» **Prompt**
Within the material below, locate the line with "open as RAW. -/" and the line with "theorem wit_step_empty : sv.pending", then return those two lines and all lines between them, exactly as written.

» **Task material**
------

-- ==== Sys2Proof/Tests/Slice0.lean ====
section
/-! SUPPORT. Tests: ill-formed commands that the check refuses, worked examples of the spec, and for every statement with
hypotheses a state and operands that meet them, each clause at a boundary value. -/

namespace Sys2Proof.Machine.Tests

set_option Elab.async false

/-! ## Well-formedness -/

theorem test_wf_refuses_short_frame : Instr.wf (.telemetryReceive 0 (zeros 13)) = false := by decide
theorem test_wf_refuses_long_frame : frameOk (List.replicate 9213 0) = false := by decide +kernel
theorem test_wf_refuses_short_fold_frame : Instr.wf (.announceReceive 0 (zeros 11)) = false := by decide
theorem test_wf_refuses_flit_size : Instr.wf (.flitReceive (zeros 255) false) = false := by decide +kernel
theorem test_wf_refuses_empty_request : Instr.wf (.arbiterDecision 0 [⟨1, 0, 0⟩]) = false := by decide
theorem test_wf_refuses_break_request : Instr.wf (.burstBreakPoint 0 [⟨1, 0, 0⟩]) = false := by decide
theorem test_wf_refuses_address_past_top : Instr.wf (.burstComplete 0 (.read 0xE00000000 false [])) = false := by decide
theorem test_wf_refuses_write_across_codewords : Instr.wf (.burstComplete 0 (.write 63 false [1, 2] false)) = false := by decide
theorem test_wf_refuses_training_size : Instr.wf (.dramTrainingDone (List.replicate 31 (⟨0, 0⟩, ⟨0, 0⟩))) = false := by decide
theorem test_wf_refuses_repeated_test : Instr.wf (.startupComplete [.dma, .dma]) = false := by decide
theorem test_wf_refuses_sensor_count : Instr.wf (.dieSensorSample (List.replicate 23 0)) = false := by decide
theorem test_wf_refuses_node : Instr.wf (.trieNodeRebuild 0 1) = false := by decide
theorem test_wf_refuses_bad_node_error : Instr.wf (.tableEccError (.node 2 65536)) = false := by decide
theorem test_wf_refuses_record_without_size : Instr.wf (.streamOpen 0 0 (.ok []) (.ok { width := 0, height := 64 })) = false := by decide
theorem test_wf_refuses_record_without_layer :
    Instr.wf (.streamOpen 0 0 (.ok []) (.ok { width := 64, height := 64, layers := 0 })) = false := by decide
theorem test_wf_refuses_outcome_depth : Instr.wf (.pictureDecodeDone 0 { depth := 9 }) = false := by decide
theorem test_wf_refuses_encoder_rank : Instr.wf (.arbiterDecision 0 [⟨40, 1, 1⟩]) = false := by decide
theorem test_wf_refuses_audit_rank : Instr.wf (.arbiterDecision 0 [⟨47, 0, 1⟩]) = false := by decide
theorem test_wf_refuses_chroma_code : Instr.wf (.streamOpen 0 0 (.ok []) (.ok { width := 64, height := 64, chroma := 4 })) = false := by decide

/-! ## Worked examples of the spec -/

/-- 2.8: launch ticks of the stage at 120 Hz. -/
theorem test_launch_ticks :
    [999, 1000, 1001, 1002].map (launchTick { t0 := 1600000000000, pnum := 4000000, pden := 3 })
      = [1601332000000, 1601333333333, 1601334666666, 1601336000000] := by decide +kernel

/-- 2.8: the link delay that module 1 measures. -/
theorem test_link_delay : delaySample (100 * 65536) (166 * 65536 + 16384) (266 * 65536 + 16384) (332 * 65536) 0 = 66 * 65536 := by decide

/-- 6.7: one lamp, canvas value to drive code. -/
theorem test_lamp_matrix :
    matrixStage [14746, 1311, 327, 819, 15073, 492, -164, 819, 15729] [30000, 20000, 10000] = ([28801, 20200, 10300], 0) := by decide +kernel
theorem test_lamp_gain : [gainStage 35080 28801, gainStage 33120 20200, gainStage 32910 10300] = [30833, 20417, 10345] := by decide
theorem test_lamp_dither : (bayer16 5 14, ditherAdd 2 12 1000 13 6, bayer16 10 1, ditherAdd 2 12 1001 13 6) = (183, 11, 226, 14) := by
  decide +kernel

/-- 7.13: the stripe header and a tuft of 12-bit Sward. -/
theorem test_stripe_header : parseHdr [0x13, 0x44, 0x20, 0x3C, 0x00, 0x11, 0x00, 0x3C, 0x03, 0xCF, 0, 0, 0, 0, 0, 0]
    = { mode := 0, intra := true, xform := true, depth := 1, qi := 2, qiMax := 4, rfp := 60, idx := 17, tufts := 60, frame := 975,
        body := 0, image := 0 } := by decide +kernel
theorem test_context_start : (ctxStart 12 2, refreshGroup 17 60 64, 975 % 60) = (13, 15, 15) := by decide +kernel
def bitsOf (s : String) : List Bool := s.toList.filterMap fun c => if c = '0' then some false else if c = '1' then some true else none
theorem test_tuft_values :
    (readSamples 12 2 0 4095 (medAt false 2048 [1000, 1004, 1008, 1012]) 32 [] ⟨30, 20⟩
      (bitsOf "10 010 10 10 010 10 10 10  10 10 10 10 1 1 1 1  1 1 1 1 001 1 1 1  1 1 1 1 01 001 1 1")).map (fun r => (r.1, r.2.2))
    = some ([1000, 1005, 1005, 1005, 1010, 1010, 1010, 1010, 1004, 1005, 1005, 1005, 1010, 1010, 1010, 1010,
             1008, 1008, 1008, 1008, 1015, 1015, 1015, 1015, 1012, 1012, 1012, 1012, 1010, 1015, 1015, 1015], []) := by decide +kernel

/-- 8.6: the q change that R204 asks for after column 55. -/
theorem test_rate_change : rateChange 22912 60 55 22800 = 2 := by decide +kernel

/-- 13.4: the region that the /24 serves, and the one that only the /16 serves. -/
theorem test_longest_prefix :
    let t : Tables := { State.reset.tbl with prefixes := [⟨0x03120000, 16, 0x10#32⟩, ⟨0x03120700, 24, 0x40#32⟩] }
    ((lpmLookup t 0x03120740 26).map fun p => p.len, (lpmLookup t 0x03120000 20).map fun p => p.len) = (some 24, some 16) := by
  decide +kernel

/-- 5.10: paddocks 0 and 6 of the portrait column, and the deal of its row to four slices and to three. -/
theorem test_paddock_costs :
    let l : Layer := { en := true, rot := 1, cropW := 3840, cropH := 2160, dstW := 1620, dstH := 2880 }
    ([0, 5, 6, 7].map fun k => paddockCost [l] k 0) = [116509, 116509, 65536, 65536] := by decide +kernel
theorem test_deal :
    let costs := [116509, 116509, 116509, 116509, 116509, 116509, 65536, 65536]
    ((dealCosts costs [(0, 0), (1, 0), (2, 0), (3, 0)]).2.map fun p => p.2, (dealCosts costs [(0, 0), (1, 0), (2, 0)]).2.map fun p => p.2)
      = ([233018, 233018, 182045, 182045], [298554, 298554, 233018]) := by decide +kernel

/-! ## Helpers -/

/-- A descriptor of an opcode with fields (byte offset, value). -/
def mk (opc cid : Nat) (flds : List (Nat × Nat)) : Desc :=
  BitVec.ofNat 512 (opc + cid * 2 ^ 16 + (flds.map fun p => p.2 * 2 ^ (8 * p.1)).sum)

/-- A module that serves commands, every domain ON. -/
def sv : State := { State.reset with pwr := { phase := .running, pllLocked := true, domains := allOn } }

/-- A serving module with its host link up. -/
def up : State := { sv with link := { sv.link with lstate := .active } }

/-- The state in which a command that no fetch brought runs, and its tag. -/
def tag (s : State) (d : Desc) : CmdRef := cmdRef 0 (sqCqOf (s.sq 0)) s.wt.now d
def go (s : State) (d : Desc) : State := s.modRings fun x => { x with inflight := x.inflight ++ [tag s d] }

/-- A command that finds its place and needs no fence starts. -/
theorem starts_go (s : State) (d : Desc) (h1 : s.serving = true) (h2 : s.rings.fetched = []) (h3 : submitFits s d = true)
    (h4 : dFence d = false) : Starts s 0 d (tag s d) (go s d) := by
  refine ⟨h1, ?_⟩
  simp [startCmd, h2, h3, h4, go, tag]

/-- A contract of a state, and a stream open as RAW. -/
def withContract (s : State) (n : Nat) (c : Contract) : State := { s with contracts := mset {} s.contracts n c }
def withStream (s : State) (n : Nat) (x : Stream) : State := { s with streams := mset {} s.streams n x }

/-- A serving module whose launch slot 0 holds an action that is due. -/
def due (action : Nat) (l : LSlot) : State :=
  { sv with wt := { sv.wt with wall := 2, slots := [(0, { l with armed := true, action := action, time := 1 })] } }

/-- A slot that is due alone fires. -/
theorem fires_due (a : Nat) (l : LSlot) (h : firesNow (due a l) 0 = true) :
    Fires (due a l) 0 a { (due a l).slot 0 with unit := unitFor ((due a l).slot 0) ((due a l).slot 0).next } :=
  ⟨rfl, h, rfl, rfl⟩

/-! ## Witnesses: the queue, starting and completing a command -/

theorem wit_step_front : ({ sv with pending := [.announceSend, .syncSend] } : State).pending = .announceSend :: [.syncSend] := rfl
theorem wit_step_empty : sv.pending = [] ∧ sv.pwr.pllLocked = true ∧ State.reset.pwr.pllLocked = false ∧ -16 ≤ sv.wt.slew ∧ sv.wt.slew ≤ 16
    ∧ sv.wt.wall.toNat + 2 < 2 ^ 64 := by decide +kernel
theorem wit_step_slew_bounds : ∀ e ∈ [(-16 : Int), 16], -16 ≤ e ∧ e ≤ 16 := by decide
theorem wit_inv_step : State.reset.Inv ∧ step State.reset = .next (tick State.reset) := ⟨by unfold State.Inv; decide +kernel, rfl⟩

/-- A state with one fetched descriptor of ring 0. -/
def fetched (d : Desc) : State := sv.modRings fun x => { x with fetched := [{ sq := 0, d := d, cq := 0, at_ := 0 }] }
theorem wit_start_unfetched : (sv.rings.fetched.all fun f => !(f.sq == 0 && f.d == mk 1 7 [])) = true ∧ submitFits sv (mk 1 7 []) = true
    ∧ dFence (mk 1 7 []) = false := by decide +kernel
theorem wit_start_fetched : ∃ f, (fetched (mk 1 7 [])).rings.fetched = f :: [] ∧ f.sq = 0 ∧ f.d = mk 1 7 [] := ⟨_, rfl, rfl, rfl⟩
theorem wit_start_behind : ∃ f fs, (sv.modRings fun x => { x with fetched := [⟨1, 0, mk 1 7 [], 0⟩, ⟨0, 0, mk 1 7 [], 0⟩] }).rings.fetched = f :: fs
    ∧ f.sq ≠ 0 ∧ (fs.any fun g => g.sq == 0 && g.d == mk 1 7 []) = true := ⟨_, _, rfl, by decide, by decide +kernel⟩

/-- A descriptor command starts; its opcode, its flags and its tag are each out of range in turn. -/
theorem wit_starts : Starts sv 0 (mk 1 7 []) (tag sv (mk 1 7 [])) (go sv (mk 1 7 [])) := starts_go _ _ rfl rfl (by decide +kernel) (by decide +kernel)
theorem wit_bad_headers : dOpc (mk 2 7 []) ≠ 1 ∧ 4 ≤ descFld (mk 1 7 [(1, 4)]) 1 1 ∧ dCid (mk 1 0xFFFF []) = 0xFFFF
    ∧ Starts sv 0 (mk 1 7 [(1, 4)]) (tag sv (mk 1 7 [(1, 4)])) (go sv (mk 1 7 [(1, 4)])) :=
  ⟨by decide +kernel, by decide +kernel, by decide +kernel, starts_go _ _ rfl rfl (by decide +kernel) (by decide +kernel)⟩
theorem wit_unserved : State.reset.serving = false := rfl

/-- A ring of 16 entries with a command in flight; full where its head stands right after its tail. -/
def ringed (head tail : Nat) : State :=
  { up with rings := { up.rings with inflight := [{}], cqs := [(0, { cfg := 0x80000004, head := head, tail := tail })] } }
theorem wit_completion_written : (ringed 0 15).rings.inflight.contains {} = true ∧ cplOpen (ringed 1 15) = true ∧ cqRoom (ringed 1 15) 0 = true
    ∧ ((ringed 1 15).rings.waiting.any fun k => k.cq == 0) = false ∧ 2 ^ 64 - 1 < 2 ^ 64 := by decide +kernel
theorem wit_completion_waits : (ringed 0 15).rings.inflight.contains {} = true ∧ cplOpen (ringed 0 15) = true ∧ cqRoom (ringed 0 15) 0 = false
    ∧ bit ((ringed 0 15).cq 0).cfg 31 = true := by decide +kernel

/-! ## Witnesses: launch slots and wall time -/

theorem wit_launch_waits : State.reset.serving = false ∧ sv.serving = true ∧ firesNow sv 0 = false := by decide +kernel
theorem wit_fires : ∀ a ∈ [1, 2, 3, 4, 5, 6, 7, 8, 9, 10, 11, 12], firesNow (due a {}) 0 = true := by decide +kernel
theorem wit_fires_prop (h : firesNow (due 0xC { arg := 63 }) 0 = true) :
    Fires (due 0xC { arg := 63 }) 0 0xC { (due 0xC { arg := 63 }).slot 0 with unit := unitFor ((due 0xC { arg := 63 }).slot 0) ((due 0xC { arg := 63 }).slot 0).next } :=
  fires_due _ _ h
theorem wit_host_interrupt : firesNow (due 0xC { arg := 63 }) 0 = true ∧ 1 ≤ 63 ∧ (fireSlot (due 0xC { arg := 1 }) 0).intc.svc = 0 := by decide +kernel
theorem wit_relative_slot : ∃ s : State, firesNow s 5 = true ∧ (s.slot 5).rel = true ∧ (s.slot 5).ref = none ∧ (s.slot 5).late = none :=
  ⟨{ withContract sv 0 { state := .committed } with
      wt := { sv.wt with wall := 2, slots := [(5, { rel := true, armed := true, action := 1, time := 2 })] } }, by decide +kernel⟩
theorem wit_absolute_slot : ((due 1 { ref := some {} }).slot 0).rel = false ∧ ((due 1 { ref := some {} }).slot 0).ref = some {}
    ∧ ((due 1 { ref := some {} }).slot 0).late = none := by decide +kernel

------

» **Problem solution**
/-- A contract of a state, and a stream open as RAW. -/
def withContract (s : State) (n : Nat) (c : Contract) : State := { s with contracts := mset {} s.contracts n c }
def withStream (s : State) (n : Nat) (x : Stream) : State := { s with streams := mset {} s.streams n x }

/-- A serving module whose launch slot 0 holds an action that is due. -/
def due (action : Nat) (l : LSlot) : State :=
  { sv with wt := { sv.wt with wall := 2, slots := [(0, { l with armed := true, action := action, time := 1 })] } }

/-- A slot that is due alone fires. -/
theorem fires_due (a : Nat) (l : LSlot) (h : firesNow (due a l) 0 = true) :
    Fires (due a l) 0 a { (due a l).slot 0 with unit := unitFor ((due a l).slot 0) ((due a l).slot 0).next } :=
  ⟨rfl, h, rfl, rfl⟩

/-! ## Witnesses: the queue, starting and completing a command -/

theorem wit_step_front : ({ sv with pending := [.announceSend, .syncSend] } : State).pending = .announceSend :: [.syncSend] := rfl
theorem wit_step_empty : sv.pending = [] ∧ sv.pwr.pllLocked = true ∧ State.reset.pwr.pllLocked = false ∧ -16 ≤ sv.wt.slew ∧ sv.wt.slew ≤ 16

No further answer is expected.